Back to School Anxiety Dreams Gone Missing! #SOL15

Missing: Back to School Anxiety Dreams

Appearance: These dreams, really nightmares, usually look like boxes all over the place while students wander into the classroom, ignoring everything I say.  I am unprepared and unable to manage the class.  

Frequency: Every year, since I started teaching in 2001.  Normally they appear in August but they have been known to also come in July.  

If found: Feel free to send them away! They are not really missed at all. 

It dawned on me the other day that I haven't had any back to school anxiety dreams yet.  This is WAY late in the season for them to have not made their ugly arrival.  Most of the time, the dreams center around the classroom being a mess and then the students coming while I am not ready.  I can never find the papers I need and I search through boxes while they run around the room.  The only good thing about waking up from these dreams is realizing that didn't really happen and I can still get it right for the first day of school.

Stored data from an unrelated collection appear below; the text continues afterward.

-- ==== Sys2Proof/Machine/TorusOps.lean ====
section
/-! DEFINITION. Torus operations (13_torus_links.md): flits and retry (R322–R325), link credits (R331), packets, hop sequence
numbers and classes (R327–R332), routing (R333–R335), failover (R340), and CG placement (R338). -/

namespace Sys2Proof.Machine

def Torus.port (t : Torus) (p : Nat) : Port := t.ports.get {} p
def Torus.setPort (t : Torus) (p : Nat) (f : Port → Port) : Torus := { t with ports := t.ports.upd {} p f }
def State.setPort (s : State) (p : Nat) (f : Port → Port) : State := { s with torus := s.torus.setPort p f }

/-- The four ports of direction `i` that are LIVE, in ascending order (R318). -/
def Torus.liveOf (t : Torus) (i : Nat) : List Nat := [i, 6 + i, 12 + i, 18 + i].filter (fun p => (t.port p).state == .live)

/-- The ports of direction `i` that carry control symbols: the LIVE ones, then those in LOCK (R343), each in ascending order. -/
def Torus.lockOf (t : Torus) (i : Nat) : List Nat := [i, 6 + i, 12 + i, 18 + i].filter (fun p => (t.port p).state == .lock)
def Torus.carryOf (t : Torus) (i : Nat) : List Nat := t.liveOf i ++ t.lockOf i

/-- A port that carries control symbols and flits: LIVE, or in LOCK (R343). -/
def Torus.carries (t : Torus) (p : Nat) : Bool := (t.port p).state == .live || (t.port p).state == .lock

/-- R337: the neighbour entry of direction `i`: valid, pod, package. -/
def Torus.nbValid (t : Torus) (i : Nat) : Bool := bit (t.neigh.get 0 i) 31
def Torus.nbPod (t : Torus) (i : Nat) : Nat := bits (t.neigh.get 0 i) 12 6
def Torus.nbPkg (t : Torus) (i : Nat) : Nat := bits (t.neigh.get 0 i) 0 12

/-- R337: a port is inter-pod when its neighbour's pod differs from the own pod. -/
def Torus.interPod (t : Torus) (i : Nat) : Bool := t.nbValid i && t.nbPod i != t.pod

/-! ### Packet headers (R327) -/

end Sys2Proof.Machine

namespace Sys2Proof
open Machine

def Packet.typ (k : Packet) : Nat := bits k.hdr 0 8
def Packet.nlines (k : Packet) : Nat := bits k.hdr 8 8
def Packet.vc (k : Packet) : Nat := bits k.hdr 16 3
def Packet.cls (k : Packet) : Nat := bits k.hdr 19 1
def Packet.hops (k : Packet) : Nat := bits k.hdr 24 8
def Packet.dpkg (k : Packet) : Nat := bits k.hdr 32 12
def Packet.dpod (k : Packet) : Nat := bits k.hdr 48 8
def Packet.spod (k : Packet) : Nat := bits k.hdr 56 8
def Packet.spkg (k : Packet) : Nat := bits k.hdr 64 12
def Packet.hseq (k : Packet) : Nat := bits k.hdr 80 24
def Packet.addr (k : Packet) : Nat := bits k.hdr 128 48
def Packet.tag (k : Packet) : BitVec 64 := k.hdr.extractLsb' 192 64
def Packet.args (k : Packet) : BitVec 256 := k.hdr.extractLsb' 256 256
def Packet.rtag (k : Packet) : BitVec 32 := k.hdr.extractLsb' 192 32

end Sys2Proof

namespace Sys2Proof.Machine

/-- A header from its fields. -/
def mkHdr (typ lines vc cls hops dpkg dpod spod spkg hseq addr : Nat) (tag : BitVec 64) (args : BitVec 256) : BitVec 512 :=
  BitVec.ofNat 512 (packBytes [(0, typ % 256), (1, lines % 256), (2, vc % 8 + 8 * (cls % 2)), (3, hops % 256), (4, dpkg % 4096),
    (6, dpod % 256), (7, spod % 256), (8, spkg % 4096), (10, hseq % 2 ^ 24), (16, addr % 2 ^ 48), (24, tag.toNat),
    (32, args.toNat)])

end Sys2Proof.Machine

namespace Sys2Proof
open Machine

/-- A packet's header with new HOPS, class and HSEQ: what a hop changes (R327, R329, R332). -/
def Packet.rehop (k : Packet) (hops cls hseq : Nat) : Packet :=
  { k with hdr := mkHdr k.typ k.nlines k.vc cls hops k.dpkg k.dpod k.spod k.spkg hseq k.addr k.tag k.args }

end Sys2Proof

namespace Sys2Proof.Machine

/-- R328: the VC a type travels on and its range of LINES; none for a reserved type. -/
def typeRule : Nat → Option (Nat × Nat × Nat)
  | 1 => some (2, 1, 64) | 2 => some (0, 0, 0) | 3 => some (0, 0, 0) | 4 => some (1, 0, 64) | 5 => some (3, 1, 64)
  | 6 => some (4, 0, 0) | 7 => some (4, 1, 64)
  | _ => none

/-! ### CRC and flits -/

/-- One bit of the CRC-64 of R322, most significant bit first. -/
def crcBit (c : Nat) (b : Bool) : Nat :=
  let top := c.testBit 63 != b
  let s := (2 * c) % 2 ^ 64
  if top then s ^^^ 0x42F0E1EBA9EA3693 else s

/-- One byte of the CRC. -/
def crcByte (c v : Nat) : Nat :=
  [7, 6, 5, 4, 3, 2, 1, 0].foldl (fun c i => crcBit c (v.testBit i)) c

/-- The CRC of the first `n` bytes of a number, byte 0 first. -/
def crcBytes : Nat → Nat → Nat → Nat
  | 0, _, c => c
  | n + 1, v, c => crcBytes n (v / 256) (crcByte c (v % 256))

end Sys2Proof.Machine

namespace Sys2Proof
open Machine

/-- R322: the CRC of a flit, over bytes 0–55 of slot 0 and the data slots. -/
def Flit.crc (f : Flit) : Nat := f.slots.foldl (fun c l => crcBytes 64 l.toNat c) (crcBytes 56 (f.ctl.toNat % 2 ^ 448) 0)

def Flit.seq (f : Flit) : BitVec 12 := f.ctl.extractLsb' 0 12
def Flit.ack (f : Flit) : BitVec 12 := f.ctl.extractLsb' 16 12
def Flit.nak (f : Flit) : Bool := bit f.ctl 28
def Flit.cred (f : Flit) (i : Nat) : Nat := bits f.ctl (32 + 8 * i) 8
def Flit.desc (f : Flit) (k : Nat) : Nat := bits f.ctl (8 * (15 + k)) 8

end Sys2Proof

namespace Sys2Proof.Machine

/-- The slots an output item still has to send. -/
def OutItem.slots (x : OutItem) : List (BitVec 512) := (x.pkt.hdr :: x.pkt.lines).drop (x.pkt.lines.length + 1 - x.left)

/-- An item's VC and class as 2·VC + class. -/
def OutItem.vk (x : OutItem) : Nat := 2 * x.pkt.vc + x.pkt.cls

/-- R329: the packets of a port with a slot in an unacknowledged flit: 2·VC + class and HSEQ. -/
def Port.held (p : Port) : List (Nat × Nat) :=
  p.out.filterMap (fun x => if !x.ctrl && x.lastSeq.isSome then some (x.vk, x.pkt.hseq) else none)

/-- What a port needs of its package to send: the weights of LK_VCW (R330), and the packets its siblings hold unacknowledged (R329). -/
structure Link where
  weights : BitVec 16
  held : List (Nat × Nat)

/-- R329: an HSEQ at most 2,048 above the oldest packet of its VC and class held unacknowledged. -/
def windowOk (held : List (Nat × Nat)) (vk h : Nat) : Bool :=
  held.all (fun x => x.1 != vk ||
    (let d := (h + 2 ^ 24 - x.2) % 2 ^ 24
     decide (d ≤ 2048) || decide (2 ^ 23 ≤ d)))

/-- What one flit has taken so far: room left, descriptors and slots in reverse, link credits in use, items, and the turn of R330. -/
structure Fill where
  room : Nat
  acc : List (Nat × BitVec 512)
  used : Tab Nat
  out : List OutItem
  vc : Nat
  left : Nat

/-- The first item with slots left of each VC and class, and of the control symbols, with its place. -/
def heads : List (OutItem × Nat) → List Nat → List (OutItem × Nat)
  | [], _ => []
  | (x, i) :: r, seen =>
    let key := if x.ctrl then 100 else x.vk
    if x.left = 0 || seen.contains key then heads r seen else (x, i) :: heads r (key :: seen)

/-- R329, R331, R343: a port can send a slot of an item now. -/
def Port.mayGo (p : Port) (l : Link) (f : Fill) (x : OutItem) : Bool :=
  if x.ctrl then p.state == .live || p.state == .lock || p.state == .training
  else p.state == .live && decide (f.used.get 0 x.vk < 256) &&
    (decide (x.left ≤ x.pkt.lines.length) || windowOk (l.held ++ p.held) x.vk x.pkt.hseq)
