-- ==== Sys2Proof/Machine/BlotterOps.lean ====
section
/-! DEFINITION. Shared operations of the update units (12_update_unit.md R291–R313): lines of a stack's local view, element programs,
the update of 64 elements, statistics, and ember lines. -/

namespace Sys2Proof.Machine

/-- The Blotter of stack `j`. -/
def upuUid (j : Nat) : Nat := duid (j / 3) 1 (j % 3)

def Dp.getUpu (d : Dp) (j : Nat) : Upu := d.upu.get {} j
def Dp.setUpu (d : Dp) (j : Nat) (f : Upu → Upu) : Dp := { d with upu := d.upu.upd {} j f }

/-! ### Lines of the local view (R291) -/

/-- R291, R85: the offset lies in the local view. -/
def Mem.inView (m : Mem) (off : Nat) : Bool := decide (off < m.localGib.toNat * 2 ^ 30)

/-- Read the line at offset `off` of stack `j`'s local view: zeros where unmapped, none where the read voids. -/
def upRead (e : Env) (j off : Nat) (d : Dp) : Option (BitVec 512) × Dp :=
  if d.mem.inView off then readLoc e (upuUid j) (localAddr j off) (.local_ j off) d
  else (some 0, unmapped e (upuUid j) 0 (localAddr j off) d)

/-- Write that line under the unit's windows; answers whether it was performed. -/
def upWrite (e : Env) (j off : Nat) (v : BitVec 512) (d : Dp) : Bool × Dp :=
  let a := localAddr j off
  if !(d.mem.inView off) then (false, unmapped e (upuUid j) 1 a d)
  else if !(e.mayStore d.mem (upuUid j) a (.local_ j off)) then (false, windowViolation e (upuUid j) a d)
  else (true, storeLoc a (.local_ j off) v d)

/-- R278, R301: a line of the accumulation area is read, and zeros are left in it when `take`. -/
def accRead (e : Env) (j off : Nat) (take : Bool) (d : Dp) : Option (BitVec 512) × Dp :=
  let a := localAddr j off
  if !(d.mem.inView off && d.mem.inAcc (.local_ j off)) then (some 0, unmapped e (upuUid j) 0 a d)
  else
    match readLoc e (upuUid j) a (.local_ j off) d with
    | (none, d) => (none, d)
    | (some v, d) =>
      if !take then (some v, d)
      else if e.mayWrite (upuUid j) a then (some v, taint (storeLoc a (.local_ j off) 0 d))
      else (some v, taint (windowViolation e (upuUid j) a d))

/-- Read `n` lines from offset `off` on with a reader, as one little-endian number. -/
def linesBy (rd : Nat → Dp → Option (BitVec 512) × Dp) : Nat → Nat → Dp → Option Nat × Dp
  | 0, _, d => (some 0, d)
  | n + 1, off, d =>
    match rd off d with
    | (none, d) => (none, d)
    | (some v, d) =>
      match linesBy rd n (off + 64) d with
      | (none, d) => (none, d)
      | (some r, d) => (some (v.toNat + 2 ^ 512 * r), d)

/-- The `n` 32-bit words of a number. -/
def wordsOf (v n : Nat) : List Word := (List.range n).map (fun i => BitVec.ofNat 32 (elemOf 32 v i))

/-- The lines of a run of 32-bit words: 16 words to a line, the last filled with zeros (R304). -/
def linesOf (l : List Word) : List (BitVec 512) :=
  (List.range (ceilDiv l.length 16)).map (fun i => BitVec.ofNat 512 (packElems 32 (((l.drop (16 * i)).take 16).map (·.toNat))))

/-! ### Element programs (R296–R298) -/

def uopOp (u : BitVec 32) : Nat := bits u 0 5

/-- R298: opcodes that use B and C. -/
def uopUsesB (n : Nat) : Bool := n ≤ 5 || n == 11 || n == 12
def uopUsesC (n : Nat) : Bool := n == 3 || n == 11

/-- R296, R297: a micro-op is valid. -/
def uopOk (u : BitVec 32) : Bool :=
  decide (uopOp u ≤ 14) && !(anyBits u 25 7) && decide (bits u 5 5 ≤ 15) && (uopUsesB (uopOp u) || bits u 15 5 == 0) &&
    (uopUsesC (uopOp u) || bits u 20 5 == 0)

/-- R298: SIGN. -/
def sign32 (a : Word) : Word :=
  if isNan32 a then nan32 else if a.toNat % 2 ^ 31 = 0 then a else if a.getLsbD 31 then 0xBF800000#32 else one32

/-- R298: the value a micro-op computes. -/
def uopVal (op : Nat) (a b c : Word) : Word :=
  match op with
  | 0 => add32 a b | 1 => sub32 a b | 2 => mul32 a b | 3 => fma32 a b c | 4 => max32 a b | 5 => min32 a b | 6 => neg32 a
  | 7 => abs32 a | 8 => rcp32 a | 9 => rsqrt32 a | 10 => sqrt32 a | 11 => if c ≠ 0 then a else b
  | 12 => if flt32 a b then one32 else 0 | 13 => sign32 a
  | _ => a

/-- R297: run a program on the 32 registers of one element lane. -/
def runUops (ops : List (BitVec 32)) (r : List Word) : List Word :=
  ops.foldl (fun r u => r.set (bits u 5 5) (uopVal (uopOp u) (r.getD (bits u 10 5) 0) (r.getD (bits u 15 5) 0) (r.getD (bits u 20 5) 0))) r

/-- R296: the slot holds a program. -/
def UpSlot.ready (x : UpSlot) : Bool := x.len != 0 && (decide (x.len ≤ 14) || x.half1)

/-- R296: the 14 micro-ops of a PROG. -/
def progOps (w : BitVec 512) : List (BitVec 32) := (List.range 14).map (fun k => w.extractLsb' (64 + 32 * k) 32)

/-- R296: micro-ops below the length are valid, the others are 0. -/
def progOpsOk (l : List (BitVec 32)) (left : Nat) : Bool :=
  l.zipIdx.all (fun x => if x.2 < left then uopOk x.1 else x.1 == 0)

/-! ### Operations (R301, R302, R304) -/

/-- R301: the fields of UPD, STAT and TAKE. -/
structure UpOp where
  slot : Nat
  gsrc : Nat
  unsc : Bool
  ven : Bool
  rven : Bool
  cven : Bool
  wcen : Bool
  emb : Bool
  wb : Bool
  stg : Bool
  wfmt : Nat
  cvc : Nat
  rows : Nat
  cols : Nat
  gaddr : Nat
  maddr : Nat
  vaddr : Nat
  waddr : Nat
  raddr : Nat
  caddr : Nat

def upOp (w : BitVec 512) : UpOp where
  slot := bits w 8 2
  gsrc := bits w 10 2
  unsc := bit w 12
  ven := bit w 13
  rven := bit w 14
  cven := bit w 15
  wcen := bit w 16
  emb := bit w 17
  wb := bit w 18
  stg := bit w 19
  wfmt := bits w 20 4
  cvc := bits w 24 4
  rows := bits w 32 16 + 1
  cols := 64 * (bits w 48 16 + 1)
  gaddr := bits w 64 36
  maddr := bits w 128 36
  vaddr := bits w 192 36
  waddr := bits w 256 36
  raddr := bits w 320 36
  caddr := bits w 384 36

/-- Elements of an operation, and its chunks of 64. -/
def UpOp.elems (x : UpOp) : Nat := x.rows * x.cols
def UpOp.chunks (x : UpOp) : Nat := x.elems / 64

/-- R294, R301: an address field is aligned, and 0 where unused. -/
def upAddrOk (a : Nat) (used : Bool) : Bool := if used then a % 64 == 0 else a == 0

I'm not sure why I haven't had these dreams this year, when I've had them every single year of my teaching career.  One theory is I'm not sleeping all that great, as witnessed by this post being drafted at 3am.  Another theory is I've been so immersed in professional learning this summer that maybe my sleep is dream-free since I've been doing so much thinking about teaching during my waking hours.  Who can say? 

As the first day of school draws closer (kids arrive September 2nd), these dreams still might show, but I find it interesting that they haven't yet.  This past year has been a year of a lot of professional growth for me, a year of taking some risks, engaging in conversations, trying new strategies, building a new mindset.  A lot of my joy, passion, and convictions have returned after a temporary lapse into anger, frustration, and hopelessness at what teaching, testing, and unfair laws have done to the profession.  

Billy Joel sings about the "Angry Young Man" who has "never been able to learn from mistakes, so he can't understand why his heart always breaks." I'm giving up being the Angry Not That Youngish Lady. Being angry is exhausting and takes energy away from the good that you can do. I've decided to stop focusing on the unfairness of the teacher evaluation system and concentrate on the good I can do in the classroom and the reason I became a teacher in the first place.  In the end, you have to rest your head on the pillow at night, content in your heart that you have done what you believe is right, come what may.  

Anxiety dreams or not, my head and heart are in a much better place.  The new school year is awaiting and I am excited for all the possibilities.